/-- Settles O44: each request by whether it is served and whether its lists read, what serving leaves by the slot, and the two ends of a
staging copy. -/
theorem samplersServeRequests : Obligations.SamplersServeRequests := by
  refine fun s slot lists table bad hs hslot =>
    ⟨fun a k hposted hfurrow => ⟨?refused, fun hok hfinal => ⟨?lost, ?served, ?verdict⟩⟩,
      fun a k hposted hok hfurrow => ⟨?draftLost, ?draftServed, fun hlists htable => ⟨?draftStands, ?draftGrows⟩⟩,
      fun a k hposted hok hfurrow hexpress hverdict => ⟨?headsAgain, ?headsLost, ?headsServed, ?headsDone⟩,
      fun tokens x hx => ⟨hs.exec_prefillStagingDone hslot (stagingDoneEff_staged hx tokens),
        hs.exec_prefillStagingDone hslot (stagingDoneEff_failed hx tokens)⟩,
      fun t => hs.exec_flumeInterruptTest t⟩
  case refused => exact fun hbad => hs.exec_samplerTarget hslot (targetEff_refused _ _ hposted hbad)
  case lost => exact fun hlists => hs.exec_samplerTarget hslot (targetEff_fails _ _ hposted hok hfinal hlists)
  case served => exact fun hlists => hs.exec_samplerTarget hslot (targetEff_serves _ _ hposted hok hfinal hfurrow hlists)
  case verdict =>
    rintro rfl rfl
    have hserved := (targetEff_serves 0 bad hposted hok hfinal hfurrow (Nat.zero_le 3)).trans (Device.screenRead_passed _ _ _)
    refine ⟨_, hs.exec_samplerTarget hslot hserved, ?_⟩
    rw [State.slot_put]
    exact ⟨Device.verdict_served _ _ _ _, Device.post_served _ _⟩
  case draftLost => exact fun hlists => hs.exec_draftStep hslot (draftStepEff_fails _ _ hposted hok hlists)
  case draftServed => exact fun hlists => hs.exec_draftStep hslot (draftStepEff_serves _ _ hposted hok hfurrow hlists)
  case draftStands =>
    subst hlists htable
    have hserved := (draftStepEff_serves 0 bad hposted hok hfurrow (Nat.zero_le 3)).trans (Device.screenRead_passed _ _ _)
    exact fun hstands => hs.exec_draftStep hslot (hserved.trans (Device.draftStep_stands hstands))
  case draftGrows =>
    subst hlists htable
    have hserved := (draftStepEff_serves 0 bad hposted hok hfurrow (Nat.zero_le 3)).trans (Device.screenRead_passed _ _ _)
    intro hopen hroom r
    refine ⟨_, hs.exec_draftStep hslot hserved, ?_⟩
    rw [State.slot_put]
    exact Device.slot_draftStep hopen hroom
  case headsAgain => exact fun hdone => hs.exec_samplerHeads hslot (headsEff_again _ _ hposted hdone)
  case headsLost => exact fun hnew hlists => hs.exec_samplerHeads hslot (headsEff_fails _ _ hposted hok hexpress hverdict hnew hlists)
  case headsServed =>
    exact fun hnew hlists => hs.exec_samplerHeads hslot (headsEff_serves _ _ hposted hok hexpress hverdict hnew hfurrow hlists)
  case headsDone =>
    rintro hnew rfl rfl
    have hserved := (headsEff_serves 0 bad hposted hok hexpress hverdict hnew hfurrow (Nat.zero_le 3)).trans (Device.screenRead_passed _ _ _)
    refine ⟨_, hs.exec_samplerHeads hslot hserved, ?_⟩
    rw [State.slot_put]
    exact Device.headsDone_heads _ _ _ _
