-- ==== Sys2Proof/Machine/State.lean ====
section
/-! DEFINITION. The state of the core (10_state.md R20), the reasons a step can stop, and the state after reset. -/

namespace Sys2Proof.Machine

/-- M[0..65535] as (address, byte) cells in one canonical form (`Memory.wf`). The Word at word address `a` (20_memory.md
R50) stands in two cells, bits 15..8 at `2 * a` and bits 7..0 at `2 * a + 1`, the order of an image (R62, R261). Nothing
can observe the order: the core has no byte access (log 1, DESIGN CHOICE). -/
abbrev Memory := List Host.Cell

/-- The canonical form from cell address `lo` up: addresses strictly rising and inside the 65536 words, and no cell
that holds what an unlisted cell reads as, 0 (R50: "Memory zero-initialized"). -/
def Memory.wfFrom : Nat → Memory → Bool
  | _, [] => true
  | lo, (k, b) :: m => decide (lo ≤ k) && decide (k < 2 * Config.memWords) && decide (b ≠ 0#8) && Memory.wfFrom (k + 1) m

/-- The canonical form of a memory. -/
def Memory.wf (m : Memory) : Bool := Memory.wfFrom 0 m

/-- The two fatal errors (10_state.md R33; 60_exceptions.md R220). -/
inductive FatalKind where
  | illegalOpcode
  | unknownTrap
  deriving DecidableEq, Repr

/-- The fault record (R33). `detail` is ir[15:12] or ir[7:0] as a Word (R10, log 10). -/
structure FaultRecord where
  kind : FatalKind
  faultPc : Word
  ir : Word
  detail : Word
  deriving DecidableEq, Repr

/-- The state of R20, every piece of it, and two fields of the model's own: `config` and `kbdrDraws`. -/
structure State where
  /-- x[0..7] (R22). -/
  regs : Vector Word 8
  /-- The program counter, a word address (R25). -/
  pc : Word
  /-- COND: bit 2 = N, bit 1 = Z, bit 0 = P (R26). -/
  cond : BitVec 3
  /-- RUNNING (R31). -/
  running : Bool
  /-- M (20_memory.md R50). -/
  mem : Memory
  /-- kb_ready, a character is ready (R34). -/
  kbReady : Bool
  /-- kb_data, the pending character (R34). -/
  kbData : Byte
  /-- The input channel, its head first (R35). -/
  input : List Byte
  /-- The output channel, the oldest byte first (R36). -/
  output : List Byte
  /-- The fault record (R33). -/
  fault : Option FaultRecord
  /-- The model's own: the parameters of 00_scope.md R8; nothing writes them (log 2). -/
  config : Config
  /-- The model's own: how many values of the draw `kbdr_empty` have been taken (20_memory.md R58, log 3). -/
  kbdrDraws : Nat
  deriving DecidableEq, Repr

/-- Why a step stops without a next state. No behaviour of the spec is one of these. -/
inductive Fault where
  /-- Raised by PUTS and PUTSP only, when the scan has used up the number of reads that R180 proves enough. It cannot
  happen while KBSR_ADDR and KBDR_ADDR differ, as R8 requires. Safe (log 6). -/
  | scanUnended
  deriving DecidableEq, Repr

/-- Why an instruction has no meaning. -/
inductive Refusal where
  /-- Raised by exec's arm of an instruction that has no meaning yet; no arm is left so. Safe. -/
  | notModelled (mnemonic : String)
  deriving DecidableEq, Repr

/-- `new()` with the parameters `c` (70_reset_and_hazards.md R260; 10_state.md R38). -/
def State.new (c : Config) : State where
  regs := Vector.replicate 8 0x0000#16
  pc := 0x0000#16
  cond := 0b010#3
  running := false
  mem := []
  kbReady := false
  kbData := 0x00#8
  input := []
  output := []
  fault := none
  config := c
  kbdrDraws := 0

/-- The machine right after construction, the only reset there is (R260). RUNNING is 0: no instruction runs before a
load (D20). The parameters are R8's defaults (log 2) and the draw counter starts at 0 (log 3, DESIGN CHOICE). -/
def State.reset : State := State.new Config.default

end Sys2Proof.Machine
end

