-- ==== Sys2Proof/Laws/HostPort.lean ====
section
/-! SUPPORT. What each host command does, once for each, so that later proofs need not unfold it. -/

namespace Sys2Proof.Machine

/-- Pushes in a row append in order. -/
theorem State.foldl_pushInput (s : State) (bs : List Byte) :
    bs.foldl State.pushInput s = s.setInput (s.input ++ bs) := by
  induction bs generalizing s with
  | nil => simp [State.setInput]
  | cons b bs ih => simp [ih, State.pushInput, State.setInput]

/-- Pops in a row take the oldest bytes in order, and `none` once the channel is empty. -/
theorem State.popMany_eq (n : Nat) (s : State) :
    State.popMany n s = ((List.range n).map (fun i => s.output[i]?), s.setOutput (s.output.drop n)) := by
  induction n generalizing s with
  | zero => simp [State.popMany, State.setOutput]
  | succ n ih =>
    cases h : s.output with
    | nil => simp [State.popMany, State.popOutput, h, ih, List.range_succ_eq_map, State.setOutput, Function.comp_def]
    | cons b rest =>
      simp [State.popMany, State.popOutput, h, ih, List.range_succ_eq_map, State.setOutput, Function.comp_def]

/-- One point of `run`: the input grows by the pushes, the output loses the pops, and nothing else changes. -/
theorem State.atPoint_eq (s : State) (p : RunPoint) :
    s.atPoint p = ((List.range p.pops).map (fun i => s.output[i]?),
      (s.setInput (s.input ++ p.pushed)).setOutput (s.output.drop p.pops)) := by
  rw [State.atPoint, State.foldl_pushInput, State.popMany_eq]
  rfl

/-- A step on a halted core reports Halted and changes nothing (70_reset_and_hazards.md R264). -/
theorem hostStep_halted {s : State} (h : s.running = false) : hostStep s = .next (.halted, s) := by
  simp [hostStep, stepReport, step, h, reportOf]

/-- A pop changes the output channel alone. -/
theorem State.popOutput_state (s : State) : s.popOutput.2 = s.setOutput (s.output.drop 1) := by
  cases h : s.output with
  | nil =>
    simp only [State.popOutput, h, State.setOutput, List.drop_nil]
    rw [← h]
  | cons b rest => simp [State.popOutput, h]

/-- A load that fails changes nothing (R262). -/
theorem State.load_err {s : State} {bytes : List Byte} {e : CoreError} (h : (s.load bytes).1 = .err e) :
    (s.load bytes).2 = s := by
  unfold State.load at h ⊢
  split at h
  · cases h
  · rfl
  · rfl

/-- A load that succeeds clears the fault record and sets RUNNING (R261). -/
theorem State.load_ok {s : State} {bytes : List Byte} {origin : Word} (h : (s.load bytes).1 = .ok origin) :
    (s.load bytes).2.fault = none ∧ (s.load bytes).2.running = true ∧ (s.load bytes).2.pc = origin := by
  unfold State.load at h ⊢
  split at h
  · cases h
    exact ⟨rfl, rfl, rfl⟩
  · cases h
  · cases h

end Sys2Proof.Machine
end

YOUR ASSIGNMENT: Which lines run from the one containing "simp only [State.popOutput, h, State.setOutput, List.drop_nil]" through the end of the material? Output exactly those lines and no others.

ANSWER SPACE:
    simp only [State.popOutput, h, State.setOutput, List.drop_nil]
    rw [← h]
  | cons b rest => simp [State.popOutput, h]

/-- A load that fails changes nothing (R262). -/
theorem State.load_err {s : State} {bytes : List Byte} {e : CoreError} (h : (s.load bytes).1 = .err e) :
    (s.load bytes).2 = s := by
  unfold State.load at h ⊢
  split at h
  · cases h
  · rfl
  · rfl

/-- A load that succeeds clears the fault record and sets RUNNING (R261). -/
theorem State.load_ok {s : State} {bytes : List Byte} {origin : Word} (h : (s.load bytes).1 = .ok origin) :
    (s.load bytes).2.fault = none ∧ (s.load bytes).2.running = true ∧ (s.load bytes).2.pc = origin := by
  unfold State.load at h ⊢
  split at h
  · cases h
    exact ⟨rfl, rfl, rfl⟩
  · cases h
  · cases h

end Sys2Proof.Machine
end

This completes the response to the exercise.